What is required: Starting at the first line of the listing below and ending at the line with "z with limiter", copy each line exactly.
── Extracted data ──
/-- CONVERTER_UNDERRUN, at most once a second (R241). -/
def State.underrunEvent (s : State) (id : Nat) : State :=
  match s.audioLeg id with
  | none => s
  | some x =>
    let (fire, lim) := x.underEvent.hit s.now (sec 1)
    let s1 := s.setLegA id { x with underEvent := lim }
    match fire with
    | some n => s1.audioEvent s.now id 0x0004 (dBits 56 32 n)
    | none => s1

/-- The receive path of a leg over one beat (R226, R240). -/
def State.receiveBeat (s : State) (id : Nat) (beat : Instant) : State :=
  let i := audioIndex beat
  let s0 := if i % 8 = 0 then s.steerBeat id beat else s
  match s0.audioLeg id with
  | none => s0
  | some x =>
    let (conv, y, short) := (x.decodeBeat id beat i).convert
    let s1 := if x.nextFrame / 64 < y.nextFrame / 64 then (s0.setLegA id y).closeBlock id else s0.setLegA id y
    let s2 := if short then s1.underrunEvent id else s1
    let s3 := s2.beaconListen id (120 * i) conv
    match s3.audioLeg id with
    | none => s3
    | some z =>
      let (lim, hist) := bandLimit z.limiter conv
      let (out, stages) := z.rx.run lim
      let sq := sumN (out.map (fun v => v.natAbs * v.natAbs))
      let w := { z with limiter := hist, rx := stages, sumSquares := z.sumSquares + sq, outs := ((beat, s.now, out) :: z.outs).take 4 }
      s3.setLegA id (if i % 8 = 7 then w.writeReport i else w)

/-- RECEIVE_TASK (R222): a RECEIVE task completes. -/
def execReceiveTask (dt die inst : Nat) (haps : List Hap) (s0 : State) : Out :=
  let s := s0.advance dt
  if !s.dieUp die then .next s
  else match s.inService die inst with
    | none => .next s
    | some i =>
      match i.desc.op with
      | .receive id =>
        if s.xAlone (legUnit id) then .next s
        else
        let s1 := (s.haps haps).takeScoped (.audioTask id) i.beat
        .next ((s1.receiveBeat id i.beat).complete die i [])
      | _ => .next s

/- SEND (R238). -/

/-- A beat's samples with the poisoned ones taken as zero (R322). -/
def zeroAt (poison : List Nat) (v : List Int) : List Int :=
  if poison.isEmpty then v else ((List.range v.length).zip v).map (fun p => if poison.contains p.1 then 0 else p.2)

/-- The samples that the crosspoint gives a leg for a beat: the mix of the beat before (R222, R245). -/
def State.mixFor (s : State) (id : Nat) (beat : Instant) : List Int :=
  let before := Grid.audio.beatAt (audioIndex beat - 1)
  match (s.xp (legDie id)).outputs.find? (fun o => o.1 == before) with
  | some o => o.2.getD (legIndex id) (List.replicate 120 0)
  | none => List.replicate 120 0

/-- The encoder's windows advance by one beat (R238, R239). Answers the window that is posted. -/
def AudioLeg.window_ (x : AudioLeg) (i : Nat) (v : List Int) : AudioLeg × Option (Nat × List Int × AudioCfg) :=
  let w := if i % 8 = 0 then some (i, v, x.cfg) else x.window.map (fun p => (p.1, p.2.1 ++ v, p.2.2))
  if i % 8 = 7 then
    ({ x with window := none, encoding := w }, x.encoding.bind (fun p => if p.1 + 15 = i then some p else none))
  else ({ x with window := w }, none)

/-- A frame is posted and packetised (R100, R238). -/
def State.postAudio (s : State) (id : Nat) (p : Nat × List Int × AudioCfg) : State :=
  match s.audioLeg id with
  | none => s
  | some x =>
    let ts := p.2.2.rtpBase + BitVec.ofNat 32 (p.1 * (if x.cfg.codec = 5 then 120 else 20))
    let (frame, c) := x.encoder.encode p.2.2 p.2.1
    match frame with
    | none => (s.setLegA id { x with encoder := c }).skipAudio x.bitstream
    | some bytes =>
      (s.setLegA id { x with encoder := c, ctrs := { x.ctrs with framesSent := x.ctrs.framesSent + 1 } }).sendAudio x.bitstream bytes ts

/-- The send path of a leg over one beat (R222, R226). Answers the window that is posted. -/
def State.sendBeat (s : State) (id : Nat) (beat : Instant) (missing : Bool) (poison : List Nat) : State × Option (Nat × List Int × AudioCfg) :=
  let i := audioIndex beat
  match s.audioLeg id with
  | none => (s, none)
  | some x =>
    let v := if missing then List.replicate 120 0 else zeroAt poison (s.mixFor id beat)
    let c := if missing then { x.ctrs with mixMissing := x.ctrs.mixMissing + 1 } else x.ctrs
    let (v1, stages) := x.tx.run v
    let s1 := (s.setLegA id { x with tx := stages, ctrs := c, frameMixMissing := x.frameMixMissing || missing }).beaconDue id beat i
    match s1.audioLeg id with
    | none => (s1, none)
    | some y =>
      let (v2, b) := y.beacon.modulate v1
      let (z, post) := { y with beacon := b }.window_ i v2
      (s1.setLegA id z, post)

/-- SEND_TASK (R238): a SEND task completes. `poison` lists samples that were delivered with a poison tag (R322). -/
def execSendTask (dt die inst : Nat) (haps : List Hap) (poison : List Nat) (s0 : State) : Out :=
  let s := s0.advance dt
  if !s.dieUp die then .next s
  else match s.inService die inst with
    | none => .next s
    | some i =>
      match i.desc.op with
      | .send id =>
        if s.xAlone (legUnit id) then .next s
        else
        let s1 := (s.haps haps).takeScoped (.audioTask id) i.beat
        let (s2, post) := s1.sendBeat id i.beat i.inputsIncomplete poison
        let s3 := s2.complete die i []
        match post with
        | some p => .next (s3.postAudio id p)
        | none => .next s3
      | _ => .next s

/- Commands. -/

/-- Legs of a unit. -/
def unitAudio (s : State) (u : Nat) : List (Nat × AudioLeg) := s.audio.legs.filter (fun p => legUnit p.1 == u)

def legCycles (x : AudioLeg) : Nat := rxCycles x + txCycles x

/-- Cycles that a unit's legs commit, without the reserve (R228). -/
def unitCycles (s : State) (u : Nat) : Nat := sumN ((unitAudio s u).map (fun p => legCycles p.2))
def unitReserve (s : State) (u : Nat) : Nat := audioReserve ((unitAudio s u).map (·.2))

/-- The limit of R228. -/
def cycleLimit : Nat := 3600000

/-- The check of R228 on a configuration. -/
def budgetCheck (s : State) (u : Nat) : Bool × Err :=
  let c := unitCycles s u + unitReserve s u
  needsD (decide (c ≤ cycleLimit)) .cycleBudget (c - cycleLimit)

/-- The identifier of slot k of a unit (R221). -/
def legIdOf (u k : Nat) : Nat :=
  siteDie u * 2 ^ 11 + 12 * (16 * (2 * siteQuad u + (siteCluster u - 4)) + siteUnit u) + k

/-- The slot that a CMD_AUDIO_LEG_CREATE takes: the one named, or the lowest free. -/
def newSlot (e : Env) : Nat :=
  if e.at 8 ≠ 0xFF then e.at 8
  else
    let used := (e.used (fun s => (unitAudio s (e.at 0)).map (·.1))).map legSlot
    lowestFree used 0

def audioCfgOf (e : Env) : AudioCfg :=
  { codec := e.at 1, flags := e.at 2, bandwidth := e.at 3, lossPct := e.at 4, bitrate := e.at 5, jbTarget := e.at 6,
    vadThreshold := signed 16 (e.at 7), rtpBase := BitVec.ofNat 32 (e.at 9), sendDeadline := e.at 10 }

def newAudioLeg (e : Env) : AudioLeg :=
  let d := siteDie (e.at 0)
  { cfg := audioCfgOf e, stateHandle := e.all.mem.nextHandle 0x09 d, jitterBuffer := e.all.mem.nextHandle 0x0A d, bitstream := e.all.mem.nextHandle 0x08 d,
    params := e.all.mem.nextHandle 0x0B d }

def legCreateStage (e : Env) : List (Scope × Change) :=
  let x := newAudioLeg e
  let q := siteQuad (e.at 0)
  [ (.instant, .audio (.legCreate (legIdOf (e.at 0) (newSlot e)) x)), (.instant, .mem (.alloc x.stateHandle 65536 q)),
    (.instant, .mem (.alloc x.jitterBuffer 49152 q)), (.instant, .mem (.alloc x.bitstream Config.audioBitstreamBytes q)) ] ++ allocParams x.params 2

/-- The encoder fields in field order (R242): those of a leg that is not Opus are left at 0 or at their defaults. -/
def encoderChecks (c : AudioCfg) : List (Bool × Err) :=
  if c.codec = 5 then
    [ needsSt (decide (c.bandwidth ≤ 4)) .rateUnsupported 6, needs (decide (c.lossPct ≤ 100)) 7,
      needsSt (decide (6000 ≤ c.bitrate ∧ c.bitrate ≤ 510000)) .rateUnsupported 8 ]
  else
    [ needs (c.flags == 0 || c.flags == 1) 5, needs (c.bandwidth == 0 || c.bandwidth == 4) 6, needs (c.lossPct == 0 || c.lossPct == 10) 7,
      needs (c.bitrate == 0 || c.bitrate == 32000) 8 ]

/-- A vad_threshold lies from −32,768 to 0. -/
def vadOk (raw : Nat) : Bool := decide (signed 16 raw ≤ 0)

def jbTargetOk (v : Nat) : Bool := decide (5000000 ≤ v ∧ v ≤ 200000000)

def audioLegCreateDef : CmdDef where
  opcode := 0x0801
  fields := [fN 4, fN 1, fFD 1 0x0F 1, fD 1 4, fD 1 10, fD 4 32000, fD 4 40000000, fD 2 (65536 - 12800), fD 1 0xFF, fRD 1, fD 4 0, fD 4 2000000]
  checks := fun e =>
    let c := audioCfgOf e
    let u := e.at 0
    let used := (e.used (fun s => (unitAudio s u).map (·.1))).map legSlot
    e.vw.siteChecks u (isAu u) 0 ++
    [ needsSt (e.at 8 == 0xFF || !used.contains (e.at 8)) .exists_ 18,
      range c.codec 5 8 4 ] ++
    encoderChecks c ++
    [ needs (jbTargetOk c.jbTarget) 12,
      needs (vadOk (e.at 7)) 16,
      needs (e.at 8 == 0xFF || decide (e.at 8 ≤ 11)) 18,
      needs (decide (1000000 ≤ c.sendDeadline ∧ c.sendDeadline + audioService (txCycles (newAudioLeg e)) ≤ 2500000)) 24,
      needsSt (decide (newSlot e ≤ 11)) .legCapacity 0xFFFF,
      budgetCheck (e.after (legCreateStage e)) u ] ++
    e.tables (legCreateStage e)
  effect := fun e =>
    let x := newAudioLeg e
    { result := beBytes 4 (legIdOf (e.at 0) (newSlot e)) ++ beBytes 4 x.jitterBuffer ++ beBytes 4 x.bitstream ++ beBytes 4 (legCycles x),
      stage := legCreateStage e }

/-- CMD_AUDIO_LEG_CREATE (R221, R228, R242, Table 10.6). -/
def execCmdAudioLegCreate (r : CmdRef) (b : List Byte) (s : State) : Out := runCmd audioLegCreateDef r b s

def vwLeg (e : Env) : AudioLeg := (e.vw.audioLeg (e.at 0)).getD {}
def legFound (e : Env) : Bool × Err := needsSt (e.vw.audio.legs.has (e.at 0)) .notFound 0

def legDeleteStage (e : Env) : List (Scope × Change) :=
  let x := vwLeg e
  [ (.instant, .audio (.legDelete (e.at 0))), (.instant, .mem (.free x.stateHandle)), (.instant, .mem (.free x.jitterBuffer)),
    (.instant, .mem (.free x.bitstream)) ] ++ freeParams x.params 2

def audioLegDeleteDef : CmdDef where
  opcode := 0x0802
  fields := [fN 4]
  checks := fun e =>
    let x := vwLeg e
    [ legFound e, needs (!(streamNames e.vw x.jitterBuffer || streamNames e.vw x.bitstream)) 0 ] ++ e.tables (legDeleteStage e)
  effect := fun e => { stage := legDeleteStage e }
───
Solved exercise:
/-- CONVERTER_UNDERRUN, at most once a second (R241). -/
def State.underrunEvent (s : State) (id : Nat) : State :=
  match s.audioLeg id with
  | none => s
  | some x =>
    let (fire, lim) := x.underEvent.hit s.now (sec 1)
    let s1 := s.setLegA id { x with underEvent := lim }
    match fire with
    | some n => s1.audioEvent s.now id 0x0004 (dBits 56 32 n)
    | none => s1

/-- The receive path of a leg over one beat (R226, R240). -/
def State.receiveBeat (s : State) (id : Nat) (beat : Instant) : State :=
  let i := audioIndex beat
  let s0 := if i % 8 = 0 then s.steerBeat id beat else s
  match s0.audioLeg id with
  | none => s0
  | some x =>
    let (conv, y, short) := (x.decodeBeat id beat i).convert
    let s1 := if x.nextFrame / 64 < y.nextFrame / 64 then (s0.setLegA id y).closeBlock id else s0.setLegA id y
    let s2 := if short then s1.underrunEvent id else s1
    let s3 := s2.beaconListen id (120 * i) conv
    match s3.audioLeg id with
    | none => s3
    | some z =>
      let (lim, hist) := bandLimit z.limiter conv
      let (out, stages) := z.rx.run lim
      let sq := sumN (out.map (fun v => v.natAbs * v.natAbs))
      let w := { z with limiter := hist, rx := stages, sumSquares := z.sumSquares + sq, outs := ((beat, s.now, out) :: z.outs).take 4 }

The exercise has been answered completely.